In [7]:
import json
from pymatgen.core.structure import Structure as ST

In [8]:
import sys

sys.path.append("../")

from src.Utility import bad_data_clean

### Initial data cleaning and feature extraction
---------------------------

In this notebook, we are mainly cleaning the raw output data from VASP. The VASP output data is 
stored in .json format with both computed NMR tensors and crystal structure information derived from
.cif.

In [9]:
# read the raw data.
data_path = "../data/"
with open(data_path + "raw/Alnmr.json", "r") as file:
    data = json.load(file)
    print("length of file is {}".format(len(data)))

length of file is 3479


The raw data are separated into different keys.

* *structure*--crystal structure information form .cif.
* *formula*--the chemical formula of the material. 
* *g0*--the G=0 contribution to NMR tensors. (see VASP wiki for details)
* *cs*--the raw chemical shielding tensor.
* *efg*--the raw EFG tensor. 


In [10]:
data[0].keys()

dict_keys(['structure', 'formula', 'g0', 'cs', 'efg'])

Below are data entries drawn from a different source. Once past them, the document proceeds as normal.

-- ==== Sys2Proof/Decode.lean ====
section
/-! DEFINITION. The decoder of a command (R78), total on every 96-bit value, the framing of a byte transport
(R52, R53), and the encoder (R71, R74, R84). -/

namespace Sys2Proof

/-! ## The fields of a command (R71 to R73, R79) -/

/-- `OP`, W0 bits 4:0. -/
def Command.op (c : Command) : BitVec 5 := c.w0.extractLsb' 0 5

/-- `L`, W0 bit 8. -/
def Command.level (c : Command) : Level := c.w0.getLsbD 8

/-- `NV`, W0 bit 9. -/
def Command.qualValid (c : Command) : Bool := c.w0.getLsbD 9

/-- `N`, W0 bits 23:16. -/
def Command.count (c : Command) : Byte := c.w0.extractLsb' 16 8

/-- Whether a reserved bit of W0 is 1: bits 7:5, 15:10 or 31:24 (R71, R77). -/
def Command.reservedBitSet (c : Command) : Bool :=
  c.w0.extractLsb' 5 3 != 0#3 || c.w0.extractLsb' 10 6 != 0#6 || c.w0.extractLsb' 24 8 != 0#8

/-! ## What each command takes (R74) -/

/-- Whether the command uses the level operand `L` (R74). -/
def Instr.takesLevel : Instr → Bool
  | .tick _ _ | .debounce _ _ | .poll _ _ => true
  | .nop | .reset | .getState | .getClicks | .getSteps | .getLevel
  | .getPressTime _ | .getHoldTime _ | .getStepTime _
  | .evPress _ _ | .evClick _ _ | .evHold _ _ | .evReleaseHold _ _ | .evStep _ _ | .evReleaseStep _ _
  | .evRelease _ _ | .evHasClicks _ _ | .evTimeout _ _
  | .isEvent | .isPressing | .pressFor _ _ | .holdFor _ _ | .stepFor _ _ => false

/-- Whether the command takes a qualifier: exactly the nine event queries (R74, `EVENT_QUERIES` of R78). -/
def Instr.takesQualifier : Instr → Bool
  | .evPress _ _ | .evClick _ _ | .evHold _ _ | .evReleaseHold _ _ | .evStep _ _ | .evReleaseStep _ _
  | .evRelease _ _ | .evHasClicks _ _ | .evTimeout _ _ => true
  | .nop | .tick _ _ | .debounce _ _ | .poll _ _ | .reset
  | .getState | .getClicks | .getSteps | .getLevel
  | .getPressTime _ | .getHoldTime _ | .getStepTime _
  | .isEvent | .isPressing | .pressFor _ _ | .holdFor _ _ | .stepFor _ _ => false

/-- Whether the command uses W1, the `TIME` operand (R74, `TIME_USERS` of R78). -/
def Instr.takesTime : Instr → Bool
  | .tick _ _ | .debounce _ _ | .poll _ _
  | .getPressTime _ | .getHoldTime _ | .getStepTime _
  | .pressFor _ _ | .holdFor _ _ | .stepFor _ _ => true
  | .nop | .reset | .getState | .getClicks | .getSteps | .getLevel
  | .evPress _ _ | .evClick _ _ | .evHold _ _ | .evReleaseHold _ _ | .evStep _ _ | .evReleaseStep _ _
  | .evRelease _ _ | .evHasClicks _ _ | .evTimeout _ _
  | .isEvent | .isPressing => false

/-- Whether the command uses W2, the `ARG` operand (R74). -/
def Instr.takesArg : Instr → Bool
  | .pressFor _ _ | .holdFor _ _ | .stepFor _ _ => true
  | .nop | .tick _ _ | .debounce _ _ | .poll _ _ | .reset
  | .getState | .getClicks | .getSteps | .getLevel
  | .getPressTime _ | .getHoldTime _ | .getStepTime _
  | .evPress _ _ | .evClick _ _ | .evHold _ _ | .evReleaseHold _ _ | .evStep _ _ | .evReleaseStep _ _
  | .evRelease _ _ | .evHasClicks _ _ | .evTimeout _ _
  | .isEvent | .isPressing => false

/-! ## Decoding -/

/-- The command an opcode stands for, with its operands taken from the command's fields; none for the six
reserved opcodes (R75, R76). -/
def instrOfOpcode (op : BitVec 5) (l : Level) (nv : Bool) (n : Byte) (time arg : Word) : Option Instr :=
  match op with
  | 0x00#5 => some .nop
  | 0x01#5 => some (.tick l time)
  | 0x02#5 => some (.debounce l time)
  | 0x03#5 => some (.poll l time)
  | 0x04#5 => some .reset
  | 0x08#5 => some .getState
  | 0x09#5 => some .getClicks
  | 0x0A#5 => some .getSteps
  | 0x0B#5 => some .getLevel
  | 0x0C#5 => some (.getPressTime time)
  | 0x0D#5 => some (.getHoldTime time)
  | 0x0E#5 => some (.getStepTime time)
  | 0x10#5 => some (.evPress nv n)
  | 0x11#5 => some (.evClick nv n)
  | 0x12#5 => some (.evHold nv n)
  | 0x13#5 => some (.evReleaseHold nv n)
  | 0x14#5 => some (.evStep nv n)
  | 0x15#5 => some (.evReleaseStep nv n)
  | 0x16#5 => some (.evRelease nv n)
  | 0x17#5 => some (.evHasClicks nv n)
  | 0x18#5 => some (.evTimeout nv n)
  | 0x19#5 => some .isEvent
  | 0x1A#5 => some .isPressing
  | 0x1C#5 => some (.pressFor time arg)
  | 0x1D#5 => some (.holdFor time arg)
  | 0x1E#5 => some (.stepFor time arg)
  | _ => none

/-- The decoder of R78: the checks in the order the rule gives them, the first that fails deciding the error
(R203). -/
def decode (c : Command) : Except CommandError Instr :=
  match instrOfOpcode c.op c.level c.qualValid c.count c.w1 c.w2 with
  | none => .error .illegalOpcode
  | some i =>
    if c.qualValid && !i.takesQualifier then .error .qualifierNotAllowed
    else if c.reservedBitSet then .error .reservedField
    else if c.level && !i.takesLevel then .error .reservedField
    else if !c.qualValid && c.count != 0#8 then .error .reservedField
    else if c.w1 != 0#32 && !i.takesTime then .error .reservedField
    else if c.w2 != 0#32 && !i.takesArg then .error .reservedField
    else .ok i

/-! ## A byte transport (R52, R53) -/

/-- The four bytes of a word on a byte transport, bits 7:0 first (R52). -/
def wordBytes (w : Word) : List Byte :=
  [w.extractLsb' 0 8, w.extractLsb' 8 8, w.extractLsb' 16 8, w.extractLsb' 24 8]

/-- The word four transported bytes make, the first in bits 7:0 (R52). -/
def wordOfBytes (b0 b1 b2 b3 : Byte) : Word := b3 ++ b2 ++ b1 ++ b0

/-- The twelve bytes of a command on a byte transport, in the order W0, W1, W2 (R52). -/
def Command.bytes (c : Command) : List Byte :=
  wordBytes c.w0 ++ wordBytes c.w1 ++ wordBytes c.w2

/-- The commands a byte transport delivers: every whole group of twelve bytes is one command (R52), and what is
left over, fewer than 96 bits, delivers none (R53). DESIGN CHOICE (log 7): the groups are counted from the first byte
of what is delivered together. Unsafe: a transport that frames otherwise delivers other commands. -/
def commandsOfBytes : List Byte → List Command
  | b0 :: b1 :: b2 :: b3 :: b4 :: b5 :: b6 :: b7 :: b8 :: b9 :: b10 :: b11 :: rest =>
    ⟨wordOfBytes b0 b1 b2 b3, wordOfBytes b4 b5 b6 b7, wordOfBytes b8 b9 b10 b11⟩ :: commandsOfBytes rest
  | _ => []

/-- Decoding from bytes, total on any bytes: none where fewer than twelve bytes stand there, since no command has
then been delivered (R53), else what the first command decodes to, and the bytes after it. -/
def decodeBytes (bs : List Byte) : Option (Except CommandError Instr × List Byte) :=
  match commandsOfBytes bs with
  | [] => none
  | c :: _ => some (decode c, bs.drop 12)

/-! ## Encoding -/

/-- The opcode of a command (R75). -/
def Instr.opcode : Instr → BitVec 5
  | .nop => 0x00#5
  | .tick _ _ => 0x01#5
  | .debounce _ _ => 0x02#5
  | .poll _ _ => 0x03#5
  | .reset => 0x04#5
  | .getState => 0x08#5
  | .getClicks => 0x09#5
  | .getSteps => 0x0A#5
  | .getLevel => 0x0B#5
  | .getPressTime _ => 0x0C#5
  | .getHoldTime _ => 0x0D#5
  | .getStepTime _ => 0x0E#5
  | .evPress _ _ => 0x10#5
  | .evClick _ _ => 0x11#5
  | .evHold _ _ => 0x12#5
  | .evReleaseHold _ _ => 0x13#5
  | .evStep _ _ => 0x14#5
  | .evReleaseStep _ _ => 0x15#5
  | .evRelease _ _ => 0x16#5
  | .evHasClicks _ _ => 0x17#5
  | .evTimeout _ _ => 0x18#5
  | .isEvent => 0x19#5
  | .isPressing => 0x1A#5
  | .pressFor _ _ => 0x1C#5
  | .holdFor _ _ => 0x1D#5
  | .stepFor _ _ => 0x1E#5

/-- W0 from its fields, the reserved bits 0 (R71). -/
def controlWord (op : BitVec 5) (l : Level) (nv : Bool) (n : Byte) : Word :=
  0#8 ++ n ++ 0#6 ++ BitVec.ofBool nv ++ BitVec.ofBool l ++ 0#3 ++ op

/-- The operands of a command as the fields `L`, `NV`, `N`, W1 and W2, an unused one 0 (R74). -/
def Instr.operands : Instr → Level × Bool × Byte × Word × Word
  | .tick l t | .debounce l t | .poll l t => (l, false, 0#8, t, 0#32)
  | .getPressTime t | .getHoldTime t | .getStepTime t => (false, false, 0#8, t, 0#32)
  | .evPress nv n | .evClick nv n | .evHold nv n | .evReleaseHold nv n | .evStep nv n | .evReleaseStep nv n
  | .evRelease nv n | .evHasClicks nv n | .evTimeout nv n => (false, nv, n, 0#32, 0#32)
  | .pressFor t ms | .holdFor t ms | .stepFor t ms => (false, false, 0#8, t, ms)
  | .nop | .reset | .getState | .getClicks | .getSteps | .getLevel | .isEvent | .isPressing =>
    (false, false, 0#8, 0#32, 0#32)

/-- The three words of a command (R70 to R74, R84). -/
def encode (i : Instr) : Command :=
  match i.operands with
  | (l, nv, n, time, arg) => ⟨controlWord i.opcode l nv n, time, arg⟩

/-! ## The opcode table's numbering -/

/-- The command whose bits are `w`, bit 0 the least significant bit of W0, W1 in bits 63:32 and W2 in bits 95:64;
the bits from `nbits` up are 0 (log 14). -/
def Command.ofTableBits (nbits w : Nat) : Command :=
  let bits := BitVec.ofNat 96 (w % 2 ^ nbits)
  ⟨bits.extractLsb' 0 32, bits.extractLsb' 32 32, bits.extractLsb' 64 32⟩

/-- The command the decoder reads from an opcode-table word; none where it answers an error. -/
def decodeTableWord (nbits w : Nat) : Option Instr :=
  match decode (Command.ofTableBits nbits w) with
  | .ok i => some i
  | .error _ => none

end Sys2Proof
end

There are some data points that dose not contain Al atoms or no structure info at all.
We can clean the bad data point with the following helper fnx. 

In [11]:
data = bad_data_clean(data)

num of problem compound: 8
len of none problematic data: 3471


Also some data points are simply replicating each other, we need to clean the redundances. 

In [12]:
# Also we can get rid of the redundances
for i in range(len(data)):
    string = json.dumps(data[i], sort_keys=True)
    data[i] = string
data = list(set(data))

for i in range(len(data)):
    dictionary = json.loads(data[i])
    data[i] = dictionary
print("length of file without redundancy is {}".format(len(data)))

length of file without redundancy is 3022


Save the cleaned data as another .json file in the interim folder in /data/.

In [13]:
filename = "Alnmr_clean.json"
with open(data_path + "interim/" + filename, "w") as outfile:
    json.dump(data, outfile)